Мотается повар как заводной. Котел почисть. Воды натаскай. Крупу перебери… Да мало ли дел, когда ты один, а едоков у тебя чуть ли не сто душ.
Хорошо, если дадут пару бойцов картошки начистить, а иной раз как хочешь, так сам и управляйся.
Вообще-то в кашевары я угодил по доброте душевной. Да, да! И вышло это вот как.
Занемог наш повар. В госпиталь его увезли. Старшина к одному, к другому, к третьему. Нет охотников кашеварить. Никто из автоматчиков или бронебойщиков в повара переходить не соглашается. Тут тебе и почет, и полное от всех уважение, а в поварах что? Облупленная, посеченная осколками полевая кухня да смирный мохнатый конек по кличке Алмаз.
«Хоть ты, Иванченко, сознательность прояви, — подумал я. — Не должны же солдаты голодными оставаться». Как услышал старшина, что доброволец объявился, даже просиял, будто я его чем осчастливил.
Принялся я кашеварить. Ожидал, скрывать не стану, благодарность получить, а получил, извиняюсь, кукиш с маком.
Вскорости стал я замечать, что косо все на меня посматривают. Особенно автоматчик Васька Шмаков. Ох и въедливый белобровый черт! Хоть и друзья мы с ним, а случая подковырнуть ни за что не упустит.
— Нашему Иванченко, — говорит Шмаков, — фантазия не позволяет придумать что-нибудь получше горохового супа и пшенной каши-концентрата. Да и то каша у него через день пригорает… У такого повара ну совершенно без всякого азарта ложкой орудуешь.
Обидно слушать, а возразить нечего. Правильная критика.

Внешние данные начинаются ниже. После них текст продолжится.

/-- A word that decodes to a command is spelled by the command's row. -/
theorem row_spells_of_decodeCmd {w : Word} {i : Instr} (h : decodeCmd w = .op i) : i.row.spells w = true :=
  encode_of_decodeCmd h ▸ row_spells_encode i

/-- Settles O4, round the circle: what decodes is spelled by its row, what a row spells is well formed, and what is well
formed decodes. -/
theorem decoderAcceptsExactlyTableWords : Obligations.DecoderAcceptsExactlyTableWords := by
  intro w
  have hlegal : (∃ i, decodeCmd w = .op i) → legalWord w = true := fun ⟨i, hi⟩ =>
    List.any_eq_true.2 ⟨i.row, row_mem_opcodeRows i, row_spells_of_decodeCmd hi⟩
  have hdecodes : wellFormedWord w = true → ∃ i, decodeCmd w = .op i := fun h =>
    exists_decodeCmd_iff.2 (cmdInfo_eq_zero_iff_wellFormedWord.2 h)
  exact ⟨⟨hlegal, hdecodes ∘ wellFormedWord_of_legalWord⟩, ⟨wellFormedWord_of_legalWord, hlegal ∘ hdecodes⟩,
    fun _ => row_spells_of_decodeCmd⟩

/-- Settles O5: the decoder's ERRINFO value, not 0 for such a word, is that of the spec's masks. -/
theorem illegalWordInfoBits : Obligations.IllegalWordInfoBits := by
  intro w h
  have hinfo : cmdInfo w ≠ 0 := by rw [Ne, cmdInfo_eq_zero_iff_wellFormedWord, h]; decide
  exact (decodeCmd_of_info_ne_zero hinfo).trans (congrArg _ (cmdInfo_eq w))

/-! ### Assembler lines (30 R76) -/

/-- The representation suffix as the REP flag's number. -/
theorem repBit_eq_toNat (rep : Option AsmRep) : repBit rep = (decide (rep = some .dotI)).toNat := by
  rcases rep with _ | _ | _ <;> rfl

/-- Shifting a number and then taking its low 32 bits is shifting the word. -/
theorem ofNat_shiftLeft (n k : Nat) : BitVec.ofNat 32 (n <<< k) = BitVec.ofNat 32 n <<< k := by
  apply BitVec.eq_of_toNat_eq
  simp only [BitVec.toNat_shiftLeft, BitVec.toNat_ofNat, Nat.shiftLeft_eq, Nat.mod_mul_mod]

/-- The assembler's flag bit is the encoder's. -/
theorem ofNat_toNat_shiftLeft (b : Bool) (k : Nat) : BitVec.ofNat 32 (b.toNat <<< k) = flagAt b k := by
  rw [ofNat_shiftLeft]
  cases b
  · exact BitVec.zero_shiftLeft k
  · rfl

/-- The assembler's channel field is the encoder's. -/
theorem ofNat_channel_shiftLeft {ch : Nat} (h : ch ≤ 65535) :
    BitVec.ofNat 32 (ch <<< 16) = (BitVec.ofNat 16 ch).setWidth 32 <<< 16 := by
  rw [ofNat_shiftLeft, BitVec.setWidth_ofNat_of_le_of_lt (by decide) (by omega)]

/-- Settles O6: for a channel in range the assembler's sum of fields is `encode`'s, field by field. -/
theorem assemblerLinesGiveCommandWords : Obligations.AssemblerLinesGiveCommandWords := by
  refine ⟨fun rep flag ch hch => ?_, fun rep flag => ⟨rfl, rfl, fun ch hch => ?_⟩, rfl, rfl⟩
  · simp [assembleCmd, encode, hch, repBit_eq_toNat, BitVec.ofNat_or, ofNat_toNat_shiftLeft,
      ofNat_channel_shiftLeft hch]
  · have hch : ¬ ch ≤ 65535 := by omega
    exact ⟨if_neg hch, if_neg hch⟩

/-! ### Running a word (30 R73, R76; 95 section 2.2) -/

/-- Settles O1, word by word. -/
theorem specWordsDecode : Obligations.SpecWordsDecode :=
  ⟨rfl, rfl, rfl, rfl, rfl, rfl, rfl, rfl, rfl, rfl, rfl, rfl⟩

/-- Settles O7: the step performs the write, and the write runs the command. -/
theorem stepRunsDecodedCommand : Obligations.StepRunsDecodedCommand := fun _ _ _ _ hp hw =>
  (step_cons hp).trans (perform_command hw _)

end Sys2Proof.Machine

/-! The descriptor (40_descriptor.md): what NOP and VALIDATE leave, and the invariant that every step keeps. -/

namespace Sys2Proof.Machine

/-! ### What every command starts from (10 R21) -/

theorem prologue_noFault (s : State) : noFault (prologue s) := ⟨rfl, rfl, rfl⟩

theorem prologue_resultsCleared (s : State) : resultsCleared (prologue s) := ⟨rfl, rfl, rfl, rfl, rfl⟩

/-- A fault is reported beside the results it finds cleared (60 R128). -/
theorem raiseFault_reports (code : FaultCode) (info : Word) {s : State} (h : resultsCleared s) :
    reportsFault (raiseFault code info s) (faultNumber code) info :=
  ⟨rfl, rfl, rfl, h⟩

/-! ### The verdict on a descriptor (40 R81, R83) -/

/-- The descriptors 40 R81 calls legal. -/
theorem legalFormat_iff {W C : Nat} : legalFormat W C = true ↔ isWidth W ∧ 1 ≤ C := by
  simp [legalFormat, isWidth, or_assoc]

/-- The two bits of VALIDATE's ERRINFO, each set by its own defect (40 R83). -/
theorem formatInfo_bits (W C : Nat) :
    ((formatInfo W C).getLsbD 0 = true ↔ ¬ isWidth W) ∧ ((formatInfo W C).getLsbD 1 = true ↔ C = 0)
      ∧ (formatInfo W C).toNat < 4 := by
  by_cases hW : isWidth W <;> by_cases hC : C = 0 <;> simp [formatInfo, hW, hC]

/-- FRAMESZ holds the frame size of a legal descriptor: 65535 channels of 4 bytes fit its 18 bits (40 R82, 10 R42). -/
theorem acceptFormat_framesz_toNat {s : State} (hW : isWidth s.width) :
    (acceptFormat s).framesz.toNat = s.chans * (s.width / 8) := by
  have hC : s.chans < 2 ^ 16 := s.channels.isLt
  have hB : s.width / 8 ≤ 4 := by omega
  have hlt : s.chans * (s.width / 8) < 2 ^ 18 := by
    calc s.chans * (s.width / 8) ≤ s.chans * 4 := Nat.mul_le_mul_left _ hB
      _ < 2 ^ 18 := by omega
  rw [acceptFormat_framesz, BitVec.toNat_ofNat, Nat.mod_eq_of_lt hlt]

/-! ### NOP and VALIDATE (40 R79, R82, R83) -/

/-- NOP and VALIDATE touch no memory and nothing of the host's. -/
theorem exec_nop_validate_frame {i : Instr} {s t : State} (hi : i = .nop ∨ i = .validate) (h : exec i s = .next t) :
    sameHostRegisters s t ∧ sameBytes s t ∧ sameSamples s t ∧ sameHostSide s t := by
  obtain ⟨hregs, hside⟩ := exec_keeps_host h
  refine ⟨hregs, memRead_congr (exec_keeps_bytes h ?_), smpRead_congr (exec_keeps_samples h ?_), hside⟩
  all_goals rcases hi with rfl | rfl <;> simp

/-- Settles O30: NOP is the prologue. -/
theorem nopClearsTheResults : Obligations.NopClearsTheResults := by
  intro s
  have hx : exec .nop s = .next (prologue s) := execNop_eq s
  obtain ⟨hregs, hbytes, hsamples, hside⟩ := exec_nop_validate_frame (.inl rfl) hx
  exact ⟨_, hx, prologue_noFault s, prologue_resultsCleared s, ⟨rfl, rfl⟩, hregs, hbytes, hsamples, hside⟩

/-- Settles O31: VALIDATE finds nothing wrong, and FRAMESZ is wide enough for the frame size. -/
theorem validateAcceptsLegalFormat : Obligations.ValidateAcceptsLegalFormat := by
  intro s hW hC
  have hx : exec .validate s = .next (acceptFormat (prologue s)) :=
    execValidate_of_legal (formatInfo_eq_zero.2 (legalFormat_iff.2 ⟨hW, hC⟩))
  exact ⟨_, hx, rfl, acceptFormat_framesz_toNat (s := prologue s) hW, prologue_noFault s, prologue_resultsCleared s,
    exec_nop_validate_frame (.inr rfl) hx⟩

/-- Settles O32: VALIDATE's ERRINFO is not 0, and its bits name the defects. -/
theorem validateRejectsIllegalFormat : Obligations.ValidateRejectsIllegalFormat := by
  intro s h
  have hx := execValidate_of_illegal (s := s) fun h0 => h (legalFormat_iff.1 (formatInfo_eq_zero.1 h0))
  obtain ⟨hwidth, hchans, hlt⟩ := formatInfo_bits s.width s.chans
  exact ⟨_, hx, rfl, rfl, raiseFault_reports _ _ (prologue_resultsCleared s), hwidth, hchans, hlt,
    exec_nop_validate_frame (.inr rfl) hx⟩

/-! ### The result fields agree (10 R24, R27, R39 to R41; 42 R114; 60 R128) -/

/-- Without a fault and without a clipped sample the result fields agree, whatever COUNT and TRUNC hold. -/
theorem resultsAgree_of_unclipped {s : State} (hfault : noFault s) (hcnt : s.clipcnt = 0)
    (hidx : s.clipidx = 0xFFFFFFFF) (hclip : s.status.clip = false) : s.resultsAgree := by
  obtain ⟨herr, hcode, hinfo⟩ := hfault
  simp [State.resultsAgree, herr, hcode, hinfo, hcnt, hidx, hclip]

/-- Every fault has a number from 1 to 6 (60 R121). -/
theorem faultNumber_range (code : FaultCode) : faultNumber code ≠ 0#4 ∧ (faultNumber code).toNat ≤ 6 := by
  cases code <;> decide

/-- A fault raised on cleared results leaves result fields that agree. -/
theorem raiseFault_resultsAgree (code : FaultCode) (info : Word) {s : State} (h : resultsCleared s) :
    (raiseFault code info s).resultsAgree := by
  obtain ⟨hne, hle⟩ := faultNumber_range code
  obtain ⟨hcount, hcnt, hidx, htrunc, hclip⟩ := h
  simp [State.resultsAgree, hne, hle, hcount, hcnt, hidx, htrunc, hclip]

/-- CLIPCNT has room for the count: no more samples are clipped than LEN gives. -/
theorem encodeRun_clipcnt_toNat (rep fill : Bool) (ch : BitVec 16) (s : State) :
    (encodeRun rep fill ch s).clipcnt.toNat = clippedCount rep s s.len.toNat := by
  rw [encodeRun_clipcnt, BitVec.toNat_ofNat]
  exact Nat.mod_eq_of_lt ((clippedCount_le rep s _).trans_lt s.len.isLt)

/-- CLIPCNT is 0 exactly when no sample is clipped. -/
theorem encodeRun_clipcnt_eq_zero (rep fill : Bool) (ch : BitVec 16) (s : State) :
    (encodeRun rep fill ch s).clipcnt = 0 ↔ clippedCount rep s s.len.toNat = 0 := by
  rw [← encodeRun_clipcnt_toNat rep fill ch s, ← BitVec.toNat_inj]
  rfl

/-- CLIPIDX is 0xFFFFFFFF when no sample is clipped, and otherwise below LEN, so it is not 0xFFFFFFFF. -/
theorem firstClipped_eq_max_iff (rep : Bool) (s : State) :
    firstClipped rep s s.len.toNat = 0xFFFFFFFF ↔ clippedCount rep s s.len.toNat = 0 := by
  rcases firstClipped_spec rep s s.len.isLt with ⟨hnone, hidx⟩ | ⟨hsome, hidx, -, -⟩
  · exact iff_of_true hidx hnone
  · exact iff_of_false (by bv_omega) (by omega)

/-- The clip diagnostic of an ENCODE agrees with itself and with COUNT, by what CLIPCNT and CLIPIDX are (42 R114). -/
theorem encodeRun_resultsAgree (rep fill : Bool) (ch : BitVec 16) {s : State} (h : noFault s) :
    (encodeRun rep fill ch s).resultsAgree := by
  obtain ⟨herr, hcode, hinfo⟩ := h
  have hzero := encodeRun_clipcnt_eq_zero rep fill ch s
  refine ⟨by simp [herr, hcode], by simp [hcode], fun _ => hinfo, fun he => by simp [herr] at he, ?_, ?_, ?_, ?_⟩
  · rw [Ne, hzero]
    simp [clipFlag]
  · rw [hzero]
    exact firstClipped_eq_max_iff rep s
  · rw [encodeRun_clipcnt_toNat]
    exact clippedCount_le rep s _
  · rw [Ne, hzero]
    intro hne
    rcases firstClipped_spec rep s s.len.isLt with ⟨hnone, -⟩ | ⟨-, hidx, -, -⟩
    · exact absurd hnone hne
    · exact hidx

/-! ### VALID means a legal descriptor (40 R84, 10 R42) -/

theorem invalidate_formatAgrees (s : State) : (invalidate s).formatAgrees := by
  simp [State.formatAgrees]
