-- ==== Sys2Proof/Certificates/Slice0/Obligations.lean ====
section
/-! DEFINITION. The statements for the provers. An equation `exec i s = .next { s with … }` says at once that
the operation completes, what it writes, and that it writes nothing else. -/

open Sys2Proof Sys2Proof.Machine

/-! ### Reset and boot -/

/-- R35: every block element at its reset value, and the derived signals. -/
def Obligations.ResetStateHasR35Values : Prop :=
  State.reset.phase = .fill ∧ (∀ i : Fin 16, State.reset.buf[i] = none) ∧ State.reset.cnt = 0#5 ∧
  State.reset.skip = none ∧ State.reset.status.extractLsb' 15 4 = 0#4 ∧ State.reset.rem = 0#4 ∧
  State.reset.cause = .none ∧ State.reset.outPayload = none ∧
  State.reset.srcReady = true ∧ State.reset.outValid = false ∧ State.reset.isFatal = false

/-- R200: RESET is accepted in every phase and puts every block element into its reset value, so fatal = 0,
out_valid = 0 and src_ready = 1. -/
def Obligations.ResetRestoresEveryElement : Prop :=
  ∀ s : State, decodeOp s.phase (.rst 1#1) = .ok .reset ∧
    ∃ t : State, exec .reset s = .next t ∧
      t = { s with
        phase := .fill, cnt := 0#5, rem := 0#4, skip := none, cause := .none,
        buf := Vector.replicate 16 none, outPayload := none } ∧
      t.isFatal = false ∧ t.outValid = false ∧ t.srcReady = true

/-- From R201: offered with any other label, RESET is taken and no other; the source event stays with the source. That
this holds for a reserved word offered with RESET too is the model's reading against R106 and R79
(notes/assumptions/4.md). -/
def Obligations.ResetWinsOverEveryOtherLabel : Prop :=
  ∀ (s : State) (ack stall : Bool) (rest : List Offer), s.offers = .ports true ack stall :: rest →
    step s = .next { s with
      phase := .fill, cnt := 0#5, rem := 0#4, skip := none, cause := .none,
      buf := Vector.replicate 16 none, outPayload := none, offers := rest }

/-! ### Source events -/

/-- R100: SRC_BYTE.FILL. -/
def Obligations.FillStoresByteAtCnt : Prop :=
  ∀ (s : State) (b : Byte) (h : s.cnt.toNat ≤ 15), s.phase = .fill →
    decodeOp s.phase (.ev (0b00#2 ++ b)) = .ok (.srcByteFill b) ∧
    exec (.srcByteFill b) s = .next { s with
      buf   := s.buf.set s.cnt.toNat (some b) (by omega)
      cnt   := s.cnt + 1#5
      phase := if s.cnt = 15#5 then .check else .fill }

/-- From R101: SRC_BYTE.DISCARD; the byte is not stored anywhere. R101 requires rem ≤ skip; that the same holds for a larger
rem is the model's choice (notes/assumptions/15.md). -/
def Obligations.DiscardCountsDown : Prop :=
  ∀ (s : State) (b : Byte), s.phase = .discard → 1 ≤ s.rem.toNat →
    decodeOp s.phase (.ev (0b00#2 ++ b)) = .ok (.srcByteDiscard b) ∧
    exec (.srcByteDiscard b) s =
      if s.rem = 1#4 then .next { s with rem := 0#4, cnt := 0#5, phase := .fill }
      else .next { s with rem := s.rem - 1#4 }

/-- R102: SRC_TIMEOUT.FILL, whatever DATA and cnt are. -/
def Obligations.FillTimeoutRestartsFromEmpty : Prop :=
  ∀ (s : State) (d : Byte), s.phase = .fill →
    decodeOp s.phase (.ev (0b01#2 ++ d)) = .ok (.srcTimeoutFill d) ∧
    exec (.srcTimeoutFill d) s = .next { s with cnt := 0#5, phase := .fill }

/-- R104: SRC_TIMEOUT.DISCARD under each mode. -/
def Obligations.DiscardTimeoutRestartsOrResumes : Prop :=
  ∀ (s : State) (d : Byte), s.phase = .discard →
    decodeOp s.phase (.ev (0b01#2 ++ d)) = .ok (.srcTimeoutDiscard d) ∧
    (∀ n, s.config.discardTimeoutMode = .restart → s.skip = some n →
      exec (.srcTimeoutDiscard d) s = .next { s with rem := n }) ∧
    (s.config.discardTimeoutMode = .resume → exec (.srcTimeoutDiscard d) s = .next s)

/-- R103: SRC_IOERR in FILL and in DISCARD; fatal becomes 1, and every other element is frozen. -/
def Obligations.IoErrorTakesFatal : Prop :=
  ∀ (s : State) (d : Byte), s.phase = .fill ∨ s.phase = .discard →
    decodeOp s.phase (.ev (0b10#2 ++ d)) = .ok (.srcIoerr d) ∧
    ∃ t : State, exec (.srcIoerr d) s = .next t ∧
      t = { s with cause := .ioFailure, phase := .fatal } ∧ t.isFatal = true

Пригорала каша. Не отказываюсь, случалось. Не доглядишь оком, поплатишься боком.
Да если говорить начистоту, какой из меня, с позволения сказать, повар? Отроду им не был и быть не собирался. До войны слесарил на заводе в Миргороде. Река там Хорол… Ну и приходилось иной раз на рыбалке стряпать. Загонишь, бывало, в землю две рогульки, котелок между ними на железном пруте висит. И в нем кое-как ушицу либо кашу сварганишь. Вот и весь мой кулинарный стаж.
От этих переживаний стал я такой веселый, как Рябко на привязи. Прихожу к старшине и говорю: так, мол, и так, не могу больше насмешек терпеть. У меня тоже гордость имеется. Замену давайте. На день-другой кашеварить брался, а уже вторую неделю лямку тяну.
Но тут, на мое счастье, пополнение в полк пришло. Пронюхал я, что имеется среди новеньких бывший повар какого-то харьковского ресторана. И не кто-нибудь, а первой руки повар. Просто находка для нашей роты.
В общем, не знаю, как там старшина действовал, а только повар тот — Черешня Федор Алексеевич — к нам попал.
Человек он оказался видный, степенный, но молчаливый на редкость. Хорошо, если за целый день десяток слов сквозь зубы пропустит. Бывают же такие! И пустую болтовню слушать не охотник. Буркнет: «Острый язык — дарованье, а длинный — наказанье» — и в сторону отойдет.
На фронте Черешня впервые. Необстрелянный. Новобранец, так сказать.
Подвел я Черешню к нашей полевой кухне и говорю:
— Надевай, Федор Алексеич, колпак, бери в руки черпак и орудуй. Человек ты в летах (всех старше тридцати я тогда почти пожилыми считал), в самый раз тебе на кухне хлопотать. Служба тут непыльная, спокойная, не в штыковую атаку ходить… А я как был в первом взводе, там и останусь. Хотел уже сегодня на свое законное место уйти, да старшина велел с тобой пару деньков побыть, пока ты в курс наших порядков войдешь.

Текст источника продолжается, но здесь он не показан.